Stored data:
-- ==== Sys2Proof/Machine/Leafctx.lean ====
section
/-! DEFINITION. Leaf contexts of a hub (R276, R282): their fields, their changes of state, and the commands they send
(R268, R269). -/
namespace Sys2Proof.Machine

/-- STATE codes of a context. -/
def cxEmpty : Nat := 0
def cxUnranged : Nat := 1
def cxRanging : Nat := 2
def cxActive : Nat := 3

/-- Leaf commands (R268). -/
def lcRange : Nat := 1
def lcActivate : Nat := 2
def lcDeactivate : Nat := 3

/-- The row of slot k of branch b. -/
def ctxRow (b k : Fin 16) : Fin 256 := ⟨16 * b.val + k.val, by omega⟩

def ctxBranch (r : Fin 256) : Fin 16 := ⟨r.val / 16, by omega⟩
def ctxSlot (r : Fin 256) : Fin 16 := ⟨r.val % 16, by omega⟩

/-- Word w of context row r. -/
def ctxW (c : Fin 16) (r : Fin 256) (w : Nat) (s : State) : Nat := s.word (leafWord c r.val w)
def ctxEn (c : Fin 16) (r : Fin 256) (s : State) : Bool := bit (ctxW c r 0 s) 63
def ctxLeafId (c : Fin 16) (r : Fin 256) (s : State) : Nat := bits (ctxW c r 0 s) 36 12
def ctxState (c : Fin 16) (r : Fin 256) (s : State) : Nat := bits (ctxW c r 1 s) 61 3
def ctxStale (c : Fin 16) (r : Fin 256) (s : State) : Bool := bit (ctxW c r 1 s) 57
def ctxValid (c : Fin 16) (r : Fin 256) (s : State) : Bool := bit (ctxW c r 1 s) 56
def ctxEqd (c : Fin 16) (r : Fin 256) (s : State) : Nat := bits (ctxW c r 2 s) 32 32

/-- A field of a context word is written by the hub. -/
def ctxPut (c : Fin 16) (r : Fin 256) (w lsb width v : Nat) (s : State) : State :=
  s.modify (leafWord c r.val w) (fun x => setBits x lsb width v)

/-- The contexts of branch b with a state. -/
def ctxCount (c b : Fin 16) (st : Nat) (s : State) : Nat :=
  (List.finRange 16).countP fun k => ctxState c (ctxRow b k) s == st

/-- HUB_STAT.ACTIVE and BRANCH_STAT.ACTIVE follow the contexts (R300). -/
def activeFollow (c b : Fin 16) (s : State) : State :=
  let s := s.put (HUB.BRANCH_STAT_ACTIVE c b) (ctxCount c b cxActive s)
  s.put (HUB.HUB_STAT_ACTIVE c) ((List.finRange 16).foldl (fun a b => a + s.get (HUB.BRANCH_STAT_ACTIVE c b)) 0)

/-- A context changes its state; LEAF_ACTIVE or LEAF_LOST sets except on a host's own write (R276). -/
def ctxMove (c : Fin 16) (r : Fin 256) (st : Nat) (host : Bool) (s : State) : State :=
  let s := activeFollow c (ctxBranch r) (ctxPut c r 1 61 3 st s)
  let s := ((s.put (HUB.hConsec c r) 0).put (HUB.hRangeMiss c r) 0).put (HUB.hOfsN c r) 0
  if host then s
  else if st = cxActive then s.raise (.hub c) 0
  else if st = cxUnranged then s.raise (.hub c) 1
  else s

/-- A new command to the leaf of a context: CSEQ increases and the command is due in three messages (R268, R269). -/
def sendLeafCmd (c : Fin 16) (r : Fin 256) (cmd eqd : Nat) (s : State) : State :=
  let q := (bits (ctxW c r 2 s) 0 8 + 1) % 256
  let s := ctxPut c r 2 0 8 q s
  { s with leafCmds := s.leafCmds ++ [⟨c, ctxBranch r, ctxLeafId c r s, cmd, eqd, q, 3⟩] }

/-- The leaf is lost: DEACTIVATE where it was ACTIVE, LOST = 1 (R276). -/
def ctxLost (c : Fin 16) (r : Fin 256) (s : State) : State :=
  let s := if ctxState c r s = cxActive then sendLeafCmd c r lcDeactivate 0 s else s
  ctxPut c r 1 58 1 1 (ctxMove c r cxUnranged false s)

/-- The context of a CONT branch follows the branch (R276): ACTIVE when it enters IN_SERVICE, UNRANGED when it leaves
IN_SERVICE and DEGRADED, with an ACTIVATE command in both cases. -/
def contFollow (c b : Fin 16) (st : Nat) (s : State) : State :=
  let w := branchAct c b.val s
  let r := ctxRow b (Fin.ofNat 16 (brContSlot w))
  if isHub c s && brEn w && !brBurst w && ctxEn c r s then
    if st = stIn ∧ ctxState c r s = cxUnranged then sendLeafCmd c r lcActivate 0 (ctxMove c r cxActive false s)
    else if st ≠ stIn ∧ st ≠ stDeg ∧ ctxState c r s = cxActive then
      sendLeafCmd c r lcActivate 0 (ctxMove c r cxUnranged false s)
    else s
  else s

end Sys2Proof.Machine
end

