/-- Steps of the timing loop, until the steering reaches ±200 ppm and LOCK clears (R193, R194, R254). -/
def timingTrack (c : Fin 16) (es : List (List Int)) (s : State) : State :=
  if s.flag (RXDSP.TR_STAT_LOCK c) && !isHub c s then
    let s := syncUpdate c (forL es (fun e s => if |s.geti (RXDSP.TR_STAT_PPM c)| < 20000 then timingStep c e s else s) s)
    if |s.geti (RXDSP.TR_STAT_PPM c)| < 20000 then s else trFall c s
  else s

/-- FREQ_RANGE (R179): the estimator finds an offset; beyond ±5,000 MHz it is a loss event. -/
def execFreqRange (c : Fin 16) (ofs : Int) (s : State) : Out := rxAct c s (freqEstimate c ofs)

/-- SNR_VALID (R201): 2^AVG ticks have passed with SC_LOCK = 1. -/
def execSnrValid (c i : Fin 16) (s : State) : Out :=
  rxAct c s fun s =>
    if scLock c i s && decide (2 ^ s.get (RXDSP.SNR_CTRL_AVG c) ≤ s.get (RXDSP.hSnrTicks c i)) then
      scDegrade c i (s.putB (RXDSP.SC_STAT0_VALID c i) true)
    else s

/-! ## Captures -/

/-- The words a capture writes (R210). -/
def captureLen (c : Fin 16) (s : State) : Nat :=
  if s.get (RXDSP.CAP_CTRL_SRC c) = 2 then 512
  else
    let n := s.get (RXDSP.CAP_CTRL_LEN c)
    if n = 0 ∨ 32768 < n then 32768 else n

/-- A rational as a signed 16-bit field in which `one` stands for 1, held to its range; which neighbour a value between two takes
is open (log entry 54). -/
def fixed16 (one : Int) (x : ℚ) : Nat := ofInt 16 (clampI (-32768) 32767 (quot (one * x.num) x.den))

/-- Filter f of an equaliser (R210). -/
def EqTaps.filter (t : EqTaps) (f : Nat) : List Cx :=
  match f with
  | 0 => t.xx
  | 1 => t.xy
  | 2 => t.yx
  | _ => t.yy

/-- Word n of a capture of the taps (R210): taps 2w and 2w + 1 of filter f of subcarrier s, n = 32 s + 8 f + w; tap 15 reads 0. -/
def tapCapture (c : Fin 16) (n : Nat) (s : State) : Nat :=
  let h := ((pathOf c (Fin.ofNat 16 (n / 32)) s).taps.filter (n / 8 % 4)).take 15
  let a := h.getD (2 * (n % 8)) ⟨0, 0⟩
  let b := h.getD (2 * (n % 8) + 1) ⟨0, 0⟩
  fixed16 0x4000 a.re * 2 ^ 48 + fixed16 0x4000 a.im * 2 ^ 32 + fixed16 0x4000 b.re * 2 ^ 16 + fixed16 0x4000 b.im

/-- Word n of a capture of samples or symbols (R210): eight samples, the earliest lowest, or XI, XQ, YI, YQ of a symbol from the
top. SRC = 0b11 names no source: its words are open (log entry 162). -/
def dataWord (src n : Nat) (xs : List Int) : Nat :=
  if src = 0 then (List.range 8).foldl (fun a k => a + ofInt 8 (xs.getD (8 * n + k) 0) * 2 ^ (8 * k)) 0
  else if src = 1 then (List.range 4).foldl (fun a k => a + ofInt 16 (xs.getD (4 * n + k) 0) * 2 ^ (48 - 16 * k)) 0
  else ofInt 64 (xs.getD n 0)

/-- Word n of a capture. -/
def captureWordOf (c : Fin 16) (n : Nat) (xs : List Int) (s : State) : Nat :=
  if s.get (RXDSP.CAP_CTRL_SRC c) = 2 then tapCapture c n s else dataWord (s.get (RXDSP.CAP_CTRL_SRC c)) n xs

/-- The first k words of a capture written to its buffer, each as the chain now stands (R211). -/
def putCapture (c : Fin 16) (k : Nat) (xs : List Int) (s : State) : State :=
  forN k (fun i t => t.store (captureWord c i) (captureWordOf c i xs s)) s

/-- Whole words that values cover when a capture is aborted: eight samples or four components each; of a capture of taps, or of
SRC = 0b11, one each. -/
def wholeWords (src : Nat) (xs : List Int) : Nat := if src = 0 then xs.length / 8 else if src = 1 then xs.length / 4 else xs.length

/-- A write of CAP_CTRL (R211): its fields, then ABORT or ARM. `xs` is what the capture had taken when it is aborted. -/
def capCtrlEff (c : Fin 16) (v : Nat) (xs : List Int) (s : State) : State :=
  let put (s : State) : State :=
    (((s.put (RXDSP.CAP_CTRL_SRC c) (bits v 28 2)).put (RXDSP.CAP_CTRL_TRIG c) (bits v 25 3)).put
      (RXDSP.CAP_CTRL_SEL c) (bits v 16 4)).put (RXDSP.CAP_CTRL_LEN c) (bits v 0 16)
  if bit v 30 then
    if s.flag (RXDSP.CAP_STAT_ARMED c) || s.flag (RXDSP.CAP_STAT_RUNNING c) then
      let n := if s.flag (RXDSP.CAP_STAT_RUNNING c) then min (captureLen c s) (wholeWords (s.get (RXDSP.CAP_CTRL_SRC c)) xs) else 0
      put ((((putCapture c n xs s).putB (RXDSP.CAP_STAT_ARMED c) false).putB (RXDSP.CAP_STAT_RUNNING c) false).putB
        (RXDSP.CAP_STAT_ABORTED c) true |>.put (RXDSP.CAP_STAT_WORDS c) n)
    else put s
  else
    let s := put s
    if bit v 31 && !s.flag (RXDSP.CAP_STAT_ARMED c) && decide (bits v 25 3 < 5) then
      ((((s.putB (RXDSP.CAP_STAT_ARMED c) true).putB (RXDSP.CAP_STAT_DONE c) false).putB (RXDSP.CAP_STAT_ABORTED c) false).putB
        (RXDSP.CAP_STAT_RUNNING c) false).putB (RXDSP.hTrig c) (bits v 25 3 == 0)
    else s

/-- CAPTURE_ARM (R211): CAP_CTRL written with ARM = 1. -/
def execCaptureArm (m : Master) (c : Fin 16) (v : Nat) (s : State) : Out :=
  act s fun s => writeCmd m (.rxdsp c) 0x0A0 (v % 2 ^ 30 + 2 ^ 31) (capCtrlEff c (v % 2 ^ 30 + 2 ^ 31) []) s

/-- CAPTURE_ABORT (R211): CAP_CTRL written with ABORT = 1; `xs` is what it has taken so far. -/
def execCaptureAbort (m : Master) (c : Fin 16) (v : Nat) (xs : List Int) (s : State) : Out :=
  act s fun s => writeCmd m (.rxdsp c) 0x0A0 (v % 2 ^ 30 + 2 ^ 30) (capCtrlEff c (v % 2 ^ 30 + 2 ^ 30) xs) s

/-- CAPTURE_TRIGGER (R211): the trigger chosen by TRIG has occurred, and the words begin to be written. -/
def execCaptureTrigger (c : Fin 16) (s : State) : Out :=
  rxAct c s fun s =>
    if s.flag (RXDSP.CAP_STAT_ARMED c) && s.flag (RXDSP.hTrig c) then
      ((s.putB (RXDSP.CAP_STAT_ARMED c) false).putB (RXDSP.hTrig c) false).putB (RXDSP.CAP_STAT_RUNNING c) true
    else s

/-- CAPTURE_DONE (R211): the words captured lie in the buffer; `xs` are the samples, or the components of the symbols, in order. -/
def execCaptureDone (c : Fin 16) (xs : List Int) (s : State) : Out :=
  rxAct c s fun s =>
    if s.flag (RXDSP.CAP_STAT_RUNNING c) then
      let n := captureLen c s
      (((putCapture c n xs s).putB (RXDSP.CAP_STAT_RUNNING c) false).putB
        (RXDSP.CAP_STAT_DONE c) true |>.put (RXDSP.CAP_STAT_WORDS c) n).raise (.rxdsp c) 8
    else s

/-! ## Ticks and measurements -/

/-- A tick of a unit (R203, R205, R207): the attempt's time, and the run of ticks without a degrade condition. -/
def unitTick (c b : Fin 16) (s : State) : State :=
  let u := unitOf c b s
  let g := s.get u.stage
  let st := s.get u.state
  let s := if decide (2 ≤ g) && decide (g ≤ 8) && (st == stAcq || st == stOos) then s.incStick u.ticks 1 else s
  let s := degradeEnter c b s
  if s.get u.state = stDeg then
    s.put u.degClr (if s.get u.degCause = 0 then min 125 (s.get u.degClr + 1) else 0)
  else s

/-- A tick of the receive processing (R189, R201, R203, R205, R211). -/
def rxTick (c : Fin 16) (s : State) : State :=
  let s := forFin 16 (fun i s =>
    if scLock c i s then s.incStick (RXDSP.hSnrTicks c i) 1 else s.incStick (RXDSP.hSinceLock c i) 1) s
  trigger c 4 0 (forL (unitsOf c s) (fun b s => unitTick c b s) s)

• **Exercise details**: Look above for the line containing "(RXDSP.CAP_CTRL_SEL c) (bits". Output from there through the line containing "if bit v 31", exactly and inclusively.

• **Final answer**:
      (RXDSP.CAP_CTRL_SEL c) (bits v 16 4)).put (RXDSP.CAP_CTRL_LEN c) (bits v 0 16)
  if bit v 30 then
    if s.flag (RXDSP.CAP_STAT_ARMED c) || s.flag (RXDSP.CAP_STAT_RUNNING c) then
      let n := if s.flag (RXDSP.CAP_STAT_RUNNING c) then min (captureLen c s) (wholeWords (s.get (RXDSP.CAP_CTRL_SRC c)) xs) else 0
      put ((((putCapture c n xs s).putB (RXDSP.CAP_STAT_ARMED c) false).putB (RXDSP.CAP_STAT_RUNNING c) false).putB
        (RXDSP.CAP_STAT_ABORTED c) true |>.put (RXDSP.CAP_STAT_WORDS c) n)
    else put s
  else
    let s := put s
    if bit v 31 && !s.flag (RXDSP.CAP_STAT_ARMED c) && decide (bits v 25 3 < 5) then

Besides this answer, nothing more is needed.